▸ DATA
/-- R515, R517, R520, R523, R527, R528: a strike leaves the window when it is RAS_STRIKE_WINDOW frames old; a FENCE
of a working or suspect quadrant starts its fencing and an UNFENCE of a fenced one with a clean awl its
unfencing, and both are refused otherwise; a test that ends with the expected MISR passes; and the two run
commands select tests. -/
def Obligations.QuadrantsAreJudged : Prop :=
  ∀ (cyc q : Nat) (s : State), q < 8 → q < s.ras.quads.length →
    (∀ f fs, (s.quad q).strikes = f :: fs →
      (frameOf f + s.reg Reg.RAS_STRIKE_WINDOW ≤ s.tb.frame → ∃ t, exec (.strikeExpire q) s = .next t ∧
        t.quad q = { s.quad q with strikes := fs } ∧ (∀ k, k ≠ q → t.quad k = s.quad k) ∧
        { t with ras := s.ras } = s) ∧
      (s.tb.frame < frameOf f + s.reg Reg.RAS_STRIKE_WINDOW → exec (.strikeExpire q) s = .next s)) ∧
    ((s.quad q).state = .working ∨ (s.quad q).state = .suspect →
      ∃ t, exec (.fenceCmd cyc q) s = .next t ∧
        t.quad q = { s.quad q with state := .fencing, cause := 3, source := 0 } ∧
        (∀ k, k ≠ q → t.quad k = s.quad k) ∧ t.dict = { s.dict with lastStatus := Status.OK } ∧
        { t with ras := s.ras, regs := s.regs, dict := s.dict, tb := s.tb } = s) ∧
    ((s.quad q).state = .fenced → (s.quad q).awlClean = true →
      ∃ t, exec (.unfenceCmd cyc q) s = .next t ∧ t.quad q = { s.quad q with state := .unfencing } ∧
        (∀ k, k ≠ q → t.quad k = s.quad k) ∧ t.dict = { s.dict with lastStatus := Status.OK } ∧
        { t with ras := s.ras, regs := s.regs, dict := s.dict, tb := s.tb } = s) ∧
    ((s.quad q).state ≠ .working → (s.quad q).state ≠ .suspect →
      exec (.fenceCmd cyc q) s = .next ((s.stamp cyc).status Status.VALUE_STATE)) ∧
    ((s.quad q).state ≠ .fenced ∨ (s.quad q).awlClean = false →
      exec (.unfenceCmd cyc q) s = .next ((s.stamp cyc).status Status.VALUE_STATE)) ∧
    (∀ set test misr, (s.quad q).current = some ((set, test), true) → s.planner.running = none →
      (misr = test.expect → ∃ t, exec (.awlTestComplete cyc q misr) s = .next t ∧ (t.quad q).lastResult = 1 ∧
        (t.quad q).lastTest = 65536 * set + test.id ∧ (t.quad q).run = (s.quad q).run.drop 1 ∧
        (t.quad q).runFailed = (s.quad q).runFailed ∧
        (t.quad q).awlClean = (((s.quad q).run.drop 1).isEmpty && !(s.quad q).runFailed) ∧
        t.ras.awlRuns = min (2 ^ 32 - 1) (s.ras.awlRuns + 1) ∧ t.ras.awlFails = s.ras.awlFails ∧
        (∀ k, k ≠ q → t.quad k = s.quad k) ∧ { t with ras := s.ras, tb := s.tb } = s) ∧
      (misr ≠ test.expect → ∃ t, exec (.awlTestComplete cyc q misr) s = .next t ∧ (t.quad q).lastResult = 2 ∧
        (t.quad q).runFailed = true ∧ (t.quad q).awlClean = false ∧
        t.ras.awlFails = min (2 ^ 32 - 1) (s.ras.awlFails + 1))) ∧
    (∃ t, exec (.awlRunTargeted q) s = .next t ∧ t.quad q = { s.quad q with targeted := s.ras.tests false } ∧
      (∀ k, k ≠ q → t.quad k = s.quad k) ∧ { t with ras := s.ras, regs := s.regs, dict := s.dict } = s) ∧
    ((s.quad q).state = .fenced → ∃ t, exec (.awlRunDestructive q) s = .next t ∧
      t.quad q = { s.quad q with run := s.ras.tests true, running := !(s.ras.tests true).isEmpty, runFailed := false
                                 awlClean := (s.ras.tests true).isEmpty } ∧
      (∀ k, k ≠ q → t.quad k = s.quad k) ∧ { t with ras := s.ras, regs := s.regs, dict := s.dict } = s) ∧
    ((s.quad q).state ≠ .fenced → exec (.awlRunDestructive q) s = .next (s.status Status.VALUE_STATE))

/-- R529, R533, R536: a pattern set that verifies, keeps the format and fits is resident and stored in ascending
SET_ID, and one that does not verify leaves the sets as they are; the record being written joins the persistent
log, which keeps the last 1,024, and RAS_PERSIST_CLEAR = 1 empties that log. -/
def Obligations.SetsAndRecordsAreKept : Prop :=
  (∀ (cyc : Nat) (b : List Byte) (s : State), awlFormat b = true → field b 6 2 = 0x00B1 →
    (∀ y ∈ s.ras.sets, y.id = (parseAwlSet b).id → y.version ≤ (parseAwlSet b).version) →
    (s.ras.sets.filter fun y => y.id != (parseAwlSet b).id).length < 4 →
    (parseAwlSet b).size + ((s.ras.sets.filter fun y => y.id != (parseAwlSet b).id).map (·.size)).sum ≤ 4 * 2 ^ 20 →
    ∃ t, exec (.awlSetLoad cyc b) s = .next t ∧
      (s.sec.verifies .awlSet b = true → t.ras.sets = insertSet (parseAwlSet b) s.ras.sets ∧
        t.ras.storedSets = t.ras.sets ∧ t.ras.quads = s.ras.quads ∧ t.dict.lastStatus = Status.OK ∧
        { t with ras := s.ras, blobs := s.blobs, srv := s.srv, dict := s.dict, tb := s.tb } = s) ∧
      (s.sec.verifies .awlSet b = false → t.ras = s.ras ∧
        t.sec.sigFailures = min (2 ^ 32 - 1) (s.sec.sigFailures + 1) ∧ t.dict.lastStatus = Status.VALUE_STATE ∧
        t.blobs = s.blobs)) ∧
  (∀ (cyc : Nat) (b : List Byte) (s : State), awlFormat b = false → ∃ t, exec (.awlSetLoad cyc b) s = .next t ∧
    t.ras = s.ras ∧ t.dict.lastStatus = Status.VALUE_STATE ∧ t.blobs = s.blobs) ∧
  (∀ (b : List Byte) (s : State), s.ras.persistWrite = some b →
    ∃ t, exec .persistWriteComplete s = .next t ∧ (s.ras.persist.length < 1024 →
      t.ras.persist = s.ras.persist ++ [b]) ∧
      (s.ras.persist.length = 1024 → t.ras.persist = s.ras.persist.drop 1 ++ [b]) ∧
      
      t.ras.persistWrite = (if s.pwr.presenceBroken then none else s.ras.persistQueue.head?) ∧
        t.ras.persistQueue = s.ras.persistQueue.drop 1 ∧
      t.ras.log = s.ras.log ∧ { t with ras := s.ras } = s) ∧
  (∀ s : State, ksorted s.regs = true → ∃ t, exec (.persistClear 1) s = .next t ∧
    t.ras = { s.ras with persist := [] } ∧ t.reg Reg.RAS_PERSIST_CLEAR = 1 ∧ t.dict.lastStatus = Status.OK ∧
    { t with ras := s.ras, regs := s.regs, dict := s.dict } = s) ∧
  (∀ (v : Nat) (s : State), 1 < v → exec (.persistClear v) s = .next (s.status Status.VALUE_RANGE))

/-- R537, R540, R541, R542, Table 17-3: an enabled domain that is OFF starts, or is pending while its minimum off
time runs; a disabled one that is ON stops, and one that is STARTING waits to be ON; a start that completes
leaves the domain ON, a quadrant's FENCED, and with the host link's no UCIe module OFF; a stop that completes
opens the minimum off time, whose end starts a pending domain. -/
def Obligations.DomainsStartAndStop : Prop :=
  ∀ (cyc d : Nat) (s : State), d < 20 → d < s.pwr.domains.length →
    ((s.domain d).state = .off → s.xuFor d = true → s.pwr.stopping = none → s.pwr.shutDown = false →
      s.pwr.ejectReady = false → ∃ t, exec (.domainEnable cyc d) s = .next t ∧
        ((s.domain d).minOff = false → t.domain d = { s.domain d with
          state := .starting, pending := 0, minOff := false, disableAsked := false, since := (s.stamp cyc).clock
          starts := min (2 ^ 32 - 1) ((s.domain d).starts + 1) }) ∧
        ((s.domain d).minOff = true → t.domain d = { s.domain d with pending := min 15 ((s.domain d).pending + 1) }) ∧
        (∀ k, k ≠ d → t.domain k = s.domain k) ∧ t.dict = { s.dict with lastStatus := Status.OK } ∧
        { t with pwr := s.pwr, regs := s.regs, dict := s.dict, tb := s.tb } = s) ∧
    ((s.domain d).state = .unpopulated →
      exec (.domainEnable cyc d) s = .next ((s.stamp cyc).status Status.NOT_PRESENT) ∧
      exec (.domainDisable cyc d) s = .next ((s.stamp cyc).status Status.NOT_PRESENT)) ∧
    ((s.domain d).pending = 0 → s.mayDisable d = true →
      ((s.domain d).state = .on → ∃ t, exec (.domainDisable cyc d) s = .next t ∧ (t.domain d).state = .stopping ∧
        t.dict.lastStatus = Status.OK) ∧
      ((s.domain d).state = .starting → ∃ t, exec (.domainDisable cyc d) s = .next t ∧
        t.domain d = { s.domain d with disableAsked := true } ∧ (∀ k, k ≠ d → t.domain k = s.domain k) ∧
        { t with pwr := s.pwr, regs := s.regs, dict := s.dict, tb := s.tb } = s)) ∧
    ((s.domain d).state = .starting → (s.domain d).disableAsked = false →
      ∃ t, exec (.domainStartComplete cyc d) s = .next t ∧ (t.domain d).state = .on ∧
        (d < 8 → d < s.ras.quads.length → (t.quad d).state = .fenced) ∧
        (d = 18 → ∀ u ∈ t.hlk.modules, u.state ≠ .off)) ∧
    ((s.domain d).state = .stopping → ∃ t u : State, exec (.domainStopComplete cyc d) s = .next t ∧ t = u.stopOn ∧
      u.domain d = { s.domain d with state := .off, minOff := true, since := (s.stamp cyc).clock } ∧ (∀ k, k ≠ d →
        u.domain k = s.domain k) ∧
      { u with pwr := s.pwr, tb := s.tb } = s) ∧
    ((s.domain d).state = .off → (s.domain d).minOff = true → (s.domain d).since + 250000 ≤ (s.stamp cyc).clock →
      ∃ t, exec (.minOffTimeExpiry cyc d) s = .next t ∧ (t.domain d).minOff = false ∧
        ((s.domain d).pending = 0 → t.domain d = { s.domain d with minOff := false }) ∧
        ((s.domain d).pending ≠ 0 → s.xuFor d = true → (t.domain d).state = .starting ∧ (t.domain d).pending = 0) ∧
        (∀ k, k ≠ d → t.domain k = s.domain k) ∧ { t with pwr := s.pwr, tb := s.tb } = s)

/-- R541, R543, R560: a domain whose start or stop times out, or whose rail fails, goes to FAULT with the FAULT bit
of its cause, which stays until it is cleared by writing 1. R552, R558, R616: a thermal trip and an undervoltage
leave no domain up and the module OUT_OF_SERVICE; the loss of the core supply is remembered; a surprise removal
turns every lace off and lets no write to the host wait. -/
def Obligations.DomainsFaultAndTrip : Prop :=
  ((∀ (cyc d : Nat) (s : State), d < 20 → d < s.pwr.domains.length →
     ((s.domain d).state = .starting → startBound d < (s.stamp cyc).clock - (s.domain d).since →
       ∃ t u : State, exec (.domainTimeout cyc d) s = .next t ∧ t = u.stopOn ∧
       (u.domain d).state = .fault ∧ (u.domain d).fault = (s.domain d).fault ||| 4 ∧
       (∀ k, k ≠ d → u.domain k = s.domain k)) ∧
     ((s.domain d).state = .stopping → stopBound d < (s.stamp cyc).clock - (s.domain d).since →
       ∃ t u : State, exec (.domainTimeout cyc d) s = .next t ∧ t = u.stopOn ∧
       (u.domain d).state = .fault ∧ (u.domain d).fault = (s.domain d).fault ||| 8 ∧
       (∀ k, k ≠ d → u.domain k = s.domain k)) ∧
     (∀ b : BitVec 16, b &&& 0x1F ≠ 0 → (s.domain d).state = .starting ∨ (s.domain d).state = .on ∨
         (s.domain d).state = .stopping →
       ∃ t u : State, exec (.domainRailFault cyc d b) s = .next t ∧ t = u.stopOn ∧ (u.domain d).state = .fault ∧
         (u.domain d).fault = (s.domain d).fault ||| (b &&& 0x1F) ∧ (u.domain d).pending = 0 ∧
         (∀ k, k ≠ d → u.domain k = s.domain k))) ∧
   (∀ (d : Nat) (v : BitVec 32) (s : State), d < 20 → d < s.pwr.domains.length →
     ∃ t, exec (.faultClear d v) s = .next t ∧
       t.domain d = { s.domain d with fault := (s.domain d).fault &&& ~~~(v.truncate 16) } ∧
       (∀ k, k ≠ d → t.domain k = s.domain k) ∧ { t with pwr := s.pwr } = s)) ∧
  ((∀ (cyc sensor : Nat) (s : State), s.pwr.trip = false →
     ∃ t, exec (.thermalTrip cyc sensor) s = .next t ∧ t.pwr.trip = true ∧ t.ras.service = .outOfService ∧
       ∀ d, d < 20 → (t.domain d).state.down = true) ∧
   (∀ (cyc : Nat) (s : State), s.pwr.underVoltage = false →
     ∃ t, exec (.vinUndervoltage cyc) s = .next t ∧ t.pwr.underVoltage = true ∧ t.ras.service = .outOfService ∧
       ∀ d, d < 20 → (t.domain d).state.down = true) ∧
   (∀ s : State, exec .vinCoreLoss s = .next { s with pwr := { s.pwr with underVoltage := true, coreOff := true } }) ∧
   (∀ s : State, s.pwr.ejectReady = false → s.pwr.presenceBroken = false →
     ∃ t, exec .surpriseRemoval s = .next t ∧ t.pwr = { s.pwr with presenceBroken := true } ∧
       (∀ l, l < 4 → l < s.lce.laces.length → (t.lace l).state = .off) ∧
       t.hlk.waitCredit = s.hlk.waitCredit.filter (fun o => !o.access.write) ∧ t.ras = s.ras))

▸ EXERCISE AIM
What lines of the listing above hold "working"? Copy all of them.

▸ WRITTEN SOLUTION
of a working or suspect quadrant starts its fencing and an UNFENCE of a fenced one with a clean awl its
    ((s.quad q).state = .working ∨ (s.quad q).state = .suspect →
    ((s.quad q).state ≠ .working → (s.quad q).state ≠ .suspect →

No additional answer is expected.